**About this task:** Your answer should be the lines below from the one with "let f := frame 2 1 [2]" to the one with "kind stands. -/", both included, given again exactly and with nothing added.

--------------------------------

/-- The three state topics owed; a PAY_REQUEST, a PAY_CANCEL and a query of the attempt that wait. -/
theorem hyp_WindowEndClosesTheWindow_waits :
    let o := { live with
      trc := { live.trc with owed := true }
      sau := { live.sau with owed := true }
      cau := { live.cau with owed := true } }
    let a := fun (x : AttemptState) (t : Option Nat) => paying (some { attempt x t with
      placed := x != .queued, waits := x != .queued })
    settleDue o = o ∧ o.running = true ∧ o.cbi.dormant = false ∧ o.cbi.boxes.length = 8 ∧ o.trc.owed = true
      ∧ settleDue (a .queued none) = a .queued none ∧ settleDue (a .cancelling (some 3)) = a .cancelling (some 3)
      ∧ settleDue (a .uncertain none) = a .uncertain none ∧ (a .queued none).meter ≠ .inoperative :=
  ⟨rfl, by decide, by decide, by decide, by decide, rfl, rfl, rfl, by decide⟩

/-- An entry whose query waits, one whose query of the closing waits, the TOTALS_OFFER and both answers that wait. -/
theorem hyp_WindowEndClosesTheWindow_waits_in_closing :
    let e := { entry 21 1 with timer := none, waits := true }
    let c := { entry 21 1 with timer := some 1, closingWaits := true }
    let n := { entry 20 0 with timer := some 1 }
    let s := fun x : UnsettledEntry => ((held .offDuty live).setStu { live.stu with unsettled := [n, x] }).setSau {
      live.sau with
      shift := .closing
      stage := 2
      totalsTimer := some 120
      totalsWaits := true
      journalAnswer := some ⟨4, [7], 1, none⟩
      summaryAnswer := some ⟨10, [7], 1, none⟩ }
    settleDue (s e) = s e ∧ settleDue (s c) = s c ∧ (s e).meter ≠ .inoperative ∧ (s e).stu.unsettled = [n] ++ e :: []
      ∧ (s c).stu.unsettled = [n] ++ c :: []
      ∧ (∀ y ∈ [n] ++ ([] : List UnsettledEntry), y.trip ≠ 21 ∧ y.waits = false ∧ y.closingWaits = false)
      ∧ e.waits = true ∧ e.closingWaits = false ∧ c.waits = false ∧ c.closingWaits = true :=
  ⟨rfl, rfl, by decide, by decide, by decide, by decide, rfl, rfl, rfl, rfl⟩

theorem hyp_ClockAdvancesByTheSecond :
    let s := live.setOdu { live.odu with phase := 4 }
    let gap := (live.setSupply ⟨false⟩)
    s.running = true ∧ s.odu.phase = 4 ∧ gap.supply.main = false ∧ gap.rtm.latch = false
      ∧ State.reset.supply.main = true ∧ State.reset.pld.phase = .reading := by decide

theorem hyp_ClockAndVehicleReportAreReplaced :
    live.delivers 59 (frame 2 4 [255, 255, 255, 255]) = true
      ∧ live.delivers 72 (frame 3 5 [1, 0, 255, 16]) = true := by decide

/-- The four open states, restricted or not, a present tariff and an absent one, and a closed state. -/
theorem hyp_TariffSelectPreselectsOrStages :
    let f := frame 2 1 [2]
    let g := frame 2 1 [9]
    live.delivers 40 f = true ∧ live.delivers 40 g = true ∧ live.meter = .free ∧ (live.fen.tariff 2).isSome = true
      ∧ live.fen.tariff 9 = none ∧ live.trc.restricted = false
      ∧ (trip .hired).delivers 40 f = true ∧ (trip .hired).meter = .hired
      ∧ (trip .settling).delivers 40 f = true ∧ (trip .settling).meter = .settling
      ∧ (live.setTrc { live.trc with restricted := true }).delivers 40 f = true := by decide

/-- A total that the extra brings to 9,999,999, and an entry behind which none of its kind stands. -/
theorem hyp_ExtrasMoveTheTotal :
    let s := (trip .hired).setFen { live.fen with record := { FareRecord.empty with total := 9999899 } }
    let r := (trip .stopped).setFen { live.fen with
      record := { FareRecord.empty with extras := [⟨1, 100⟩, ⟨1, 90⟩, ⟨2, 5⟩], total := 195 } }
    s.delivers 41 (frame 2 1 [1]) = true ∧ s.meter = .hired ∧ s.fen.kind 1 = some ⟨100, 3⟩
      ∧ s.fen.record.extras.length < 8 ∧ s.fen.record.total + 100 ≤ 9999999
      ∧ r.delivers 42 (frame 2 1 [1]) = true ∧ r.meter = .stopped
      ∧ r.fen.record.extras = [⟨1, 100⟩] ++ ⟨1, 90⟩ :: [⟨2, 5⟩] := by decide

--------------------------------

**Exercise response:**
    let f := frame 2 1 [2]
    let g := frame 2 1 [9]
    live.delivers 40 f = true ∧ live.delivers 40 g = true ∧ live.meter = .free ∧ (live.fen.tariff 2).isSome = true
      ∧ live.fen.tariff 9 = none ∧ live.trc.restricted = false
      ∧ (trip .hired).delivers 40 f = true ∧ (trip .hired).meter = .hired
      ∧ (trip .settling).delivers 40 f = true ∧ (trip .settling).meter = .settling
      ∧ (live.setTrc { live.trc with restricted := true }).delivers 40 f = true := by decide

/-- A total that the extra brings to 9,999,999, and an entry behind which none of its kind stands. -/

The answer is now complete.